[DATA LISTING]

-- ==== Sys2Proof/Tests/Witnesses.lean ====
section
/-! SUPPORT. For each statement that has hypotheses, a concrete state and operands that meet all of them. The
queue's depth is the open `Config.rspDepth`, so a full queue is written with it. -/

namespace Sys2Proof.Tests

open Sys2Proof.Machine

/-- The machine right after reset with a command presented and the block ready. -/
def waiting (cmd : CmdWord) (opnd : Word) : State := State.reset.present Config.rspDepth ⟨cmd, opnd⟩

/-- The next levels of a host that keeps the command `c` presented, while the block goes on being ready. -/
def keeping (c : Command) : Moment :=
  { inp := { reqValid := true, reqCmd := c.cmd, reqOpnd := c.opnd, rspReady := true, rst := false }
    willAccept := true, willPresent := true, acceptFirst := false }

/-- One response of `BSF 0x8` on the port, which the host is ready to take. -/
def oneQueued : State :=
  { State.reset with
    rspq := [⟨3, .ok⟩]
    inp := { Inputs.quiet with rspReady := true }
    presenting := true
    accepted := [⟨0x03, 8⟩] }

/-- A full queue with its head on the port, a ready host, and a command that waits. -/
def fullAndReady : State :=
  { State.reset with
    rspq := List.replicate Config.rspDepth ⟨3, .ok⟩
    inp := { reqValid := true, reqCmd := 0x00, reqOpnd := 3, rspReady := true, rst := false }
    presenting := true
    agenda := [keeping ⟨0x00, 3⟩] }

/-- A host that changes a command the block is not ready for. -/
def changing : State :=
  { State.reset with
    inp := { Inputs.quiet with reqValid := true, reqCmd := 0x00, reqOpnd := 3 }
    willAccept := false
    agenda := [keeping ⟨0x00, 4⟩] }

/-! StepRunsTheDecodedCommand, AcceptStep: a legal and an illegal command. -/

theorem witness_accept : (waiting 0x03 8).canAccept Config.rspDepth = true ∧
    ((waiting 0x03 8).canDeliver = false ∨ (waiting 0x03 8).acceptFirst = true) ∧
    decode (waiting 0x03 8).request = .ok (.bsf 8) := ⟨rfl, .inl rfl, rfl⟩

theorem witness_accept_illegal : (waiting 0x07 0).canAccept Config.rspDepth = true ∧
    ((waiting 0x07 0).canDeliver = false ∨ (waiting 0x07 0).acceptFirst = true) ∧
    decode (waiting 0x07 0).request = .error (.widthNotAllowed .bsf .w8) := ⟨rfl, .inl rfl, rfl⟩

/-! PlacedCommandRunsNext. -/

theorem witness_placed : decode (commandOfBits 72 0x0803) = .ok (.bsf 8) ∧
    State.reset.rspq.length < Config.rspDepth := ⟨by decide, Nat.succ_pos _⟩

/-! IllegalWordsAreAnswered, ErrorStatusCauses, ResponseDependsOnCommandAlone. -/

theorem witness_illegal : (waiting 0x07 0).request.wellFormed = false ∧ reservedField 0x07 = 0b0000#4 := by
  decide

theorem witness_zero_operand : (waiting 0x02 0).request.cmd ∈
    [0x00#8, 0x01#8, 0x05#8, 0x09#8, 0x0D#8, 0x02#8] ∧ (waiting 0x02 0).request.opnd = 0#64 := by decide

theorem witness_same_request : (waiting 0x02 7).request = (offered 0x02 7).request ∧ oneQueued.rspq ≠ [] := by
  decide

/-! StatusCodes, PresentedResponseIsHeld (its three clauses). -/

theorem witness_presented : oneQueued.rspValid = true ∧
    oneQueued.stepKind Config.rspDepth = .deliver ∧ ∃ t, step oneQueued = .next t := ⟨rfl, rfl, _, rfl⟩

/-- The head on the port, and a host that is not ready. -/
def notTaken : State :=
  { oneQueued with
    inp := Inputs.quiet
    agenda := [{ inp := Inputs.quiet, willAccept := true, willPresent := true, acceptFirst := true }] }

theorem witness_held : notTaken.rspValid = true ∧ notTaken.stepKind Config.rspDepth ≠ .deliver ∧
    ∃ t, step notTaken = .next t ∧ t.inp.rst = false := ⟨rfl, by decide, _, rfl, rfl⟩

theorem witness_not_valid : State.reset.rspValid = false ∧ ∃ t, step State.reset = .next t := ⟨rfl, _, rfl⟩

/-! LsbiIsolatesByNegation, LsbiGivesLowestSetBit, PopcntLoopAgrees. -/

theorem witness_bit_zero : (0x81#64).getLsbD 0 = true := by decide

theorem witness_lowest_set : IsLowestSet 0xF0#64 4 := by
  unfold IsLowestSet
  decide

theorem witness_isolated_bit : (isolate 0xF0#64).getLsbD 4 = true := by decide

theorem witness_loop_fuel : popcnt 0xF0#64 ≤ 4 ∧ 3 < popcnt 0xF0#64 := by decide

/-! WidenAgainChangesNothing, WidenKeepsTheBitPattern. -/

theorem witness_widths : widthBits .w8 ≤ widthBits .w16 ∧ widthBits .w8 ≤ 8 := by decide

/-! PopcntCountsSetBits, PopcntLaws, BsfFindsLowestSetBit, BsfFlagsZeroOperand, BsfOfEachSingleBit,
DecodeAndEncodeAgree. -/

theorem witness_nonzero : (0x8000000000000000#64) ≠ 0#64 := by decide

theorem witness_bit_index : (63 : Nat) < 64 ∧ 7 ≤ (63 : Nat) := by decide

theorem witness_well_formed_instr : (Instr.widenB 7).wellFormed = true := by decide

/-! DeliverStep, NothingIsSticky, EveryStepIsOneTransfer, StepKeepsTheInvariant. -/

theorem witness_deliver : oneQueued.canDeliver = true ∧
    (oneQueued.canAccept Config.rspDepth = false ∨ oneQueued.acceptFirst = false) ∧
    oneQueued.breaksHold oneQueued.nextMoment = false := ⟨rfl, .inl rfl, rfl⟩

theorem witness_sticky : oneQueued.rspq = [⟨3, .ok⟩] ∧ oneQueued.stepKind Config.rspDepth = .deliver ∧
    ∃ t, step oneQueued = .next t := ⟨rfl, rfl, _, rfl⟩

theorem witness_invariant : Inv oneQueued ∧ ∃ t, step oneQueued = .next t :=
  ⟨⟨Nat.le_add_left 1 _, by decide, by decide⟩, _, rfl⟩

/-! DeliveryMakesRoom, FullQueueHoldsTheCommand. -/

theorem witness_full : fullAndReady.rspq.length = Config.rspDepth ∧ fullAndReady.canDeliver = true ∧
    fullAndReady.inp.reqValid = true ∧ fullAndReady.agenda = [keeping ⟨0x00, 3⟩] ∧
    Holds fullAndReady.request (keeping ⟨0x00, 3⟩).inp ∧ (keeping ⟨0x00, 3⟩).willAccept = true :=
  ⟨List.length_replicate, rfl, rfl, rfl, ⟨rfl, rfl, rfl, rfl⟩, rfl⟩

theorem witness_full_step : fullAndReady.inp.rst = false ∧ fullAndReady.inp.reqValid = true ∧
    Config.rspDepth ≤ fullAndReady.rspq.length ∧ ∃ t, step fullAndReady = .next t ∧ t.inp.rst = false := by
  have hfull : ¬ fullAndReady.rspq.length < Config.rspDepth := by simp [fullAndReady]
  have hkind : fullAndReady.stepKind Config.rspDepth = .deliver := by
    rcases stepKind_cases Config.rspDepth fullAndReady with h | h | h | h
    · exact absurd h.2 (by decide)
    · exact h.1
    · exact absurd (canAccept_room h.2.1) hfull
    · exact absurd h.2.2.1 (by decide)
  refine ⟨rfl, rfl, by simp [fullAndReady], _, stepWith_next_of_held (u := fullAndReady.deliver) ?_ rfl, rfl⟩
  rw [hkind]
  rfl

/-! ResetDiscardsEverything, OutputsAroundReset. -/

theorem witness_reset : resetRaised.inp.rst = true ∧ resetRaised.rspq ≠ [] := by decide

/-! ResponsesInAcceptanceOrder: a delivered response after one step, a queued one after none. -/

theorem witness_delivered : Inv oneQueued ∧ ∃ t, runSteps 1 oneQueued = .next t ∧
    t.delivered[0]? = some ⟨3, .ok⟩ := ⟨witness_invariant.1, _, rfl, rfl⟩

theorem witness_queued : Inv oneQueued ∧ ∃ t, runSteps 0 oneQueued = .next t ∧ t.rspq[0]? = some ⟨3, .ok⟩ :=
  ⟨witness_invariant.1, _, rfl, rfl⟩

/-! HeldCommandIsAccepted: the block is not ready now nor at the next step, and the host presents another command
once the first has transferred. -/

/-- The next levels of a host that keeps `c` presented while the block is not ready. -/
def delaying (c : Command) : Moment := { keeping c with willAccept := false, willPresent := false }

/-- A command that waits, with a delaying agenda and another command after it. -/
def delayed : State :=
  { State.reset with
    inp := (keeping ⟨0x03, 8⟩).inp
    willAccept := false
    agenda := [delaying ⟨0x03, 8⟩, keeping ⟨0x03, 8⟩, keeping ⟨0x00, 3⟩] }

theorem witness_held_command : delayed.inp.rst = false ∧ delayed.inp.reqValid = true ∧
    delayed.rspq.length < Config.rspDepth ∧ DutifulHost delayed :=
  ⟨rfl, rfl, Nat.succ_pos _,
    dutiful_of_step rfl (dutiful_of_step rfl (dutiful_of_step rfl (dutiful_of_no_agenda rfl)))⟩

/-! QueuedResponseIsPresented, ReadyHostReceivesTheHead: a response that is not presented yet and a block that
delays it. -/

/-- A ready host without a command, while the block does not present. -/
def notPresenting : Moment :=
  { inp := { Inputs.quiet with rspReady := true }, willAccept := false, willPresent := false, acceptFirst := true }

/-- One response that waits to be presented. -/
def owed : State := { oneQueued with presenting := false, agenda := [notPresenting, notPresenting] }

theorem witness_live_queue : owed.inp.rst = false ∧ owed.rspq = [⟨3, .ok⟩] ∧ owed.rspValid = false ∧
    owed.inp.rspReady = true ∧ DutifulHost owed :=
  ⟨rfl, rfl, rfl, rfl, dutiful_of_step rfl (dutiful_of_step rfl (dutiful_of_no_agenda rfl))⟩

/-! EachWaitHasItsOwnDelay (its four clauses): a head that rises in this step and one that goes on waiting, a port
without a command, and a command that waits. -/

theorem witness_head_rises : ∃ t, step { owed with agenda := [keeping ⟨0x03, 8⟩] } = .next t ∧ t.presenting = true :=
  ⟨_, rfl, rfl⟩

theorem witness_head_waits : owed.rspq ≠ [] ∧ owed.inp.rst = false ∧ owed.presenting = false ∧
    owed.inp.reqValid = false ∧ ∃ t, step owed = .next t ∧ t.presenting = false :=
  ⟨by decide, rfl, rfl, rfl, _, rfl, rfl⟩

theorem witness_command_waits : delayed.inp.rst = false ∧ delayed.inp.reqValid = true ∧
    delayed.stepKind Config.rspDepth ≠ .accept ∧ ∃ t, step delayed = .next t := ⟨rfl, rfl, by decide, _, rfl⟩

/-- Two responses of which the first rises and is taken at once: the second waits for a fresh delay, and inherits
none of the first one's. -/
theorem test_next_head_waits_afresh : (do
    let s := { owed with rspq := [⟨3, .ok⟩, ⟨4, .ok⟩], agenda := [keeping ⟨0x03, 8⟩] }
    match runSteps 1 s with
    | .next t => some (t.presenting, t.presentWait)
    | _ => none) = some (true, Config.presentDelay 0) := rfl

/-! EveryHostIsInTheModel (both clauses), EndlessHostIsServedWithoutEnd, HostBeyondTheAgendaIsFree (a command that
waits, and a port without one). -/

theorem witness_host_runs : ∃ t, runUnder Config.rspDepth (fun _ => keeping ⟨0x03, 8⟩) 2 State.reset = .next t :=
  ⟨_, rfl⟩

theorem witness_host_refused :
    runUnder Config.rspDepth (fun _ => keeping ⟨0x00, 4⟩) 1 { changing with agenda := [] } =
      .refused .requestChanged := rfl

theorem witness_endless : Holds ⟨0x03, 8⟩ (keeping ⟨0x03, 8⟩).inp := ⟨rfl, rfl, rfl, rfl⟩

theorem witness_beyond_waiting : State.agenda { changing with agenda := [] } = [] ∧ changing.inp.rst = false ∧
    changing.inp.reqValid = true ∧ State.stepKind Config.rspDepth { changing with agenda := [] } ≠ .accept := by
  decide

theorem witness_beyond_free : State.reset.agenda = [] ∧ State.reset.inp.reqValid = false := by decide

/-! RefusalOnlyForChangedRequest, FinishedRunStaysFinished. -/

theorem witness_refused : step changing = .refused .requestChanged := rfl

/-- A quiet host that resets the block and presents a command only in the next run. -/
def quietUntilReset : State :=
  { State.reset with
    agenda := [notPresenting, { notPresenting with inp := { Inputs.quiet with rst := true } }, keeping ⟨0x03, 8⟩] }

theorem witness_finished : Finished quietUntilReset ∧ quietUntilReset.inp.rst = false := by
  refine ⟨⟨rfl, fun k t h => ?_⟩, rfl⟩
  match k with
  | 0 => cases h; rfl
  | 1 => cases h; rfl
  | k + 2 =>
    rw [laterInRun_succ rfl rfl, laterInRun_succ rfl rfl, laterInRun_of_rst rfl] at h
    cases h

theorem witness_not_finished : oneQueued.rspq ≠ [] := by decide

theorem witness_finished_reset : State.rspq { quietUntilReset with inp := { Inputs.quiet with rst := true } } = [] ∧
    (({ Inputs.quiet with rst := true } : Inputs).rst = true) := by decide

/-! BusBytesAndWordsAgree. -/

theorem witness_orders : littleEndian.WellFormed ∧ bigEndian.WellFormed := by decide

/-! OperandLiterals (each form, and the bound of a negative one), the text statements. -/

theorem witness_hex : readDigits 16 ['f', 'F'] 0 = some 255 ∧ readDigits 2 ['1', '0'] 0 = some 2 := by decide

theorem witness_decimal : readDigits 10 ['1', '2', '8'] 0 = some 128 ∧
    128 ≤ 2 ^ (widthBits .w8 - 1) ∧ ¬ 129 ≤ 2 ^ (widthBits .w8 - 1) := by decide

theorem witness_illegal_text : (⟨0xFF, 1⟩ : Command).wellFormed = false := by decide

theorem witness_legal_text : (⟨0x03, 8⟩ : Command).wellFormed = true := by decide

theorem witness_line : (Operation.widen, Width.w8) ∈ mnemonicRows ∧
    ['w', 'i', 'd', 'e', 'n', '.', 'B'].map upperChar = mnemonicOf .widen .w8 ∧
    ['-', '1'] ≠ [] ∧ ' ' ∉ ['-', '1'] ∧
    readLiteral (negativeWidth (.widen, .w8)) ['-', '1'] = .ok 0xFF := by decide

end Sys2Proof.Tests
end

section
/-! The answer to a command is the spec's pure function of its two words (00_scope.md R13, 30_encoding.md R50). -/

namespace Sys2Proof

/-- A word whose reserved bits are clear is put together again from its two fields (R43 to R45). -/
theorem commandWord_fields : ∀ {cmd : CmdWord}, reservedField cmd = 0b0000#4 →
    commandWord (operationOf (opField cmd)) (widthOf (widthField cmd)) = cmd := by
  decide

@[simp] theorem reservedField_commandWord (op : Operation) (w : Width) :
    reservedField (commandWord op w) = 0b0000#4 := by
  cases op <;> cases w <;> rfl

@[simp] theorem opField_commandWord (op : Operation) (w : Width) :
    opField (commandWord op w) = operationBits op := by
  cases op <;> cases w <;> rfl

@[simp] theorem widthField_commandWord (op : Operation) (w : Width) :
    widthField (commandWord op w) = widthCode w := by
  cases op <;> cases w <;> rfl

theorem encode_widenInstr (w : Width) (v : Word) : encode (widenInstr w v) = ⟨commandWord .widen w, v⟩ := by
  cases w <;> rfl

/-- The decoder reads an instruction from no command but that instruction's encoding (R48). -/
theorem eq_encode_of_decode {c : Command} {i : Instr} (h : decode c = .ok i) : c = encode i := by
  obtain ⟨cmd, v⟩ := c
  by_cases hrsv : reservedField cmd = 0b0000#4
  · rw [← commandWord_fields hrsv]
    simp only [decode, hrsv, ne_eq, not_true_eq_false, if_false] at h
    split at h
    next hop hw => cases h; rw [hop, hw]; rfl
    next hop => cases h; rw [hop, encode_widenInstr]
    next hop hw => cases h; rw [hop, hw]; rfl
    next hop hw => cases h; rw [hop, hw]; rfl
    next => cases h
  · simp [decode, hrsv] at h

/-- What the decoder rejects is illegal by one of the two bullets of R49. -/
theorem fields_of_decode_error {cmd : CmdWord} {v : Word} {e : DecodeError} (h : decode ⟨cmd, v⟩ = .error e) :
    reservedField cmd ≠ 0b0000#4 ∨ (opField cmd ≠ 0b01#2 ∧ widthField cmd ≠ 0b00#2) := by
  by_contra! hlegal
  obtain ⟨hrsv, hwidth⟩ := hlegal
  by_cases hop : opField cmd = 0b01#2
  · simp [decode, hrsv, hop, operationOf] at h
  · have hw : widthOf (widthField cmd) = .w64 := by rw [hwidth hop]; rfl
    cases hop' : operationOf (opField cmd) <;> simp [decode, hrsv, hop', hw] at h

end Sys2Proof

namespace Sys2Proof.Machine

/-- The scan of 0 gives 0: its product is 0, and entry 0 of the table is 0 (R65, R67). -/
theorem scanIndex_zero : scanIndex 0#64 = 0#6 := by decide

[/DATA LISTING]

Retype exactly, and only, the lines above from the one where "((waiting 0x03 8).canDeliver" occurs up to and including the one where "WidenAgainChangesNothing, WidenKeepsTheBitPattern. -/" occurs.

    ((waiting 0x03 8).canDeliver = false ∨ (waiting 0x03 8).acceptFirst = true) ∧
    decode (waiting 0x03 8).request = .ok (.bsf 8) := ⟨rfl, .inl rfl, rfl⟩

theorem witness_accept_illegal : (waiting 0x07 0).canAccept Config.rspDepth = true ∧
    ((waiting 0x07 0).canDeliver = false ∨ (waiting 0x07 0).acceptFirst = true) ∧
    decode (waiting 0x07 0).request = .error (.widthNotAllowed .bsf .w8) := ⟨rfl, .inl rfl, rfl⟩

/-! PlacedCommandRunsNext. -/

theorem witness_placed : decode (commandOfBits 72 0x0803) = .ok (.bsf 8) ∧
    State.reset.rspq.length < Config.rspDepth := ⟨by decide, Nat.succ_pos _⟩

/-! IllegalWordsAreAnswered, ErrorStatusCauses, ResponseDependsOnCommandAlone. -/

theorem witness_illegal : (waiting 0x07 0).request.wellFormed = false ∧ reservedField 0x07 = 0b0000#4 := by
  decide

theorem witness_zero_operand : (waiting 0x02 0).request.cmd ∈
    [0x00#8, 0x01#8, 0x05#8, 0x09#8, 0x0D#8, 0x02#8] ∧ (waiting 0x02 0).request.opnd = 0#64 := by decide

theorem witness_same_request : (waiting 0x02 7).request = (offered 0x02 7).request ∧ oneQueued.rspq ≠ [] := by
  decide

/-! StatusCodes, PresentedResponseIsHeld (its three clauses). -/

theorem witness_presented : oneQueued.rspValid = true ∧
    oneQueued.stepKind Config.rspDepth = .deliver ∧ ∃ t, step oneQueued = .next t := ⟨rfl, rfl, _, rfl⟩

/-- The head on the port, and a host that is not ready. -/
def notTaken : State :=
  { oneQueued with
    inp := Inputs.quiet
    agenda := [{ inp := Inputs.quiet, willAccept := true, willPresent := true, acceptFirst := true }] }

theorem witness_held : notTaken.rspValid = true ∧ notTaken.stepKind Config.rspDepth ≠ .deliver ∧
    ∃ t, step notTaken = .next t ∧ t.inp.rst = false := ⟨rfl, by decide, _, rfl, rfl⟩

theorem witness_not_valid : State.reset.rspValid = false ∧ ∃ t, step State.reset = .next t := ⟨rfl, _, rfl⟩

/-! LsbiIsolatesByNegation, LsbiGivesLowestSetBit, PopcntLoopAgrees. -/

theorem witness_bit_zero : (0x81#64).getLsbD 0 = true := by decide

theorem witness_lowest_set : IsLowestSet 0xF0#64 4 := by
  unfold IsLowestSet
  decide

theorem witness_isolated_bit : (isolate 0xF0#64).getLsbD 4 = true := by decide

theorem witness_loop_fuel : popcnt 0xF0#64 ≤ 4 ∧ 3 < popcnt 0xF0#64 := by decide

/-! WidenAgainChangesNothing, WidenKeepsTheBitPattern. -/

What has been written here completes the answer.